(Supplied entries)
/-- The median of delays: with an even number, the lower of the middle two. DEDUCED, log 40. -/
def medianInt (l : List Int) : Int := (l.foldl (fun a x => insertInt x a) []).getD ((l.length - 1) / 2) 0

/-- A new held delay (R66); DELAY holds no sign, and a median of probes just below 0 is held as 0. DEDUCED, log 40. -/
def Dev.holdDelay (n : Nat) (v : Int) (d : Dev) : Dev := d.wr (PORT_DELAY.DELAY n) v.toNat

/-- Whether probes in training are accepted: each within 20 ns of the median, which lies in 0 to 600 ns (R66).
-/
def probesOk (l : List Int) : Bool :=
  let mid := medianInt l
  l.all (fun v => decide (v ≤ mid + 20) && decide (mid ≤ v + 20)) && decide (0 ≤ mid) && decide (mid ≤ 600)

/-- An echo in training. The eighth decides: the port is accepted with its delay and the last round trip. DEDUCED, log 40. -/
def Dev.trainProbe (m : Mem) (n rtt : Nat) (d : Dev) : Dev :=
  let l := (d.port n).probes ++ [delayOf rtt]
  let d := d.modPort n fun p => { p with probes := l }
  if l.length < 8 then d
  else if probesOk l then
    (((d.modPort n fun p => { p with step := .thresholds, probes := l.drop 3 }).wr (PORT_DELAY.RTT n) rtt).holdDelay n
      (medianInt l)).loadCompanion m n
  else d.failTrain n causeDelay

/-- An echo in UP: within 100 ns of the held delay it counts, beyond it is discarded. -/
def Dev.upProbe (n rtt : Nat) (d : Dev) : Dev :=
  let v := delayOf rtt
  let held : Int := (d.rd (PORT_DELAY.DELAY n) : Nat)
  if v < held - 100 || held + 100 < v then
    let d := (d.bump (PORT_ERR.PROBE_ERR n)).modPort n fun p => { p with discards := p.discards + 1 }
    if 5 ≤ (d.port n).discards then d.retrain n else d
  else
    let l := ((d.port n).probes ++ [v])
    let l := l.drop (l.length - 5)
    (d.modPort n fun p => { p with probes := l, discards := 0, newDelay := some (medianInt l) }).wr
      (PORT_DELAY.RTT n) rtt

/-- ECHO (R65). -/
def execEcho (lc : Lc) (rtt : Nat) (s : State) : Host.Outcome State Fault Refusal :=
  s.run fun m d =>
    let n := lc.val
    let probe := match (d.port n).awaits with
      | some f => f.ftype = ftProbe
      | none => false
    if d.linkWorks m && probe then
      let d := d.nextDown n
      if (d.port n).step = .probes then d.trainProbe m n rtt
      else if d.isLive n then d.upProbe n rtt else d
    else d

/-- DELAY_PROBE (R66). -/
def execDelayProbe (lc : Lc) (s : State) : Host.Outcome State Fault Refusal :=
  s.run fun m d => if d.linkWorks m && d.isUp lc.val then d.sendDown lc.val ftProbe [] else d

/-! ### Retries and timeouts (R70, R82, R83, R226) -/

/-- The entries a repeated frame carries: a mask turns all-off (R226). -/
def retryEntries (l : List (Nat × Nat)) : List (Nat × Nat) :=
  l.map fun e => if e.1 = 12 || e.1 = 13 then (e.1, 0) else e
(End Supplied entries)
Instructions for the task:
Copy the lines of the data above exactly as written, beginning with the line containing "def medianInt (l" and ending with the line containing "let mid := medianInt l", and leave out all other lines.

Written solution:
def medianInt (l : List Int) : Int := (l.foldl (fun a x => insertInt x a) []).getD ((l.length - 1) / 2) 0

/-- A new held delay (R66); DELAY holds no sign, and a median of probes just below 0 is held as 0. DEDUCED, log 40. -/
def Dev.holdDelay (n : Nat) (v : Int) (d : Dev) : Dev := d.wr (PORT_DELAY.DELAY n) v.toNat

/-- Whether probes in training are accepted: each within 20 ns of the median, which lies in 0 to 600 ns (R66).
-/
def probesOk (l : List Int) : Bool :=
  let mid := medianInt l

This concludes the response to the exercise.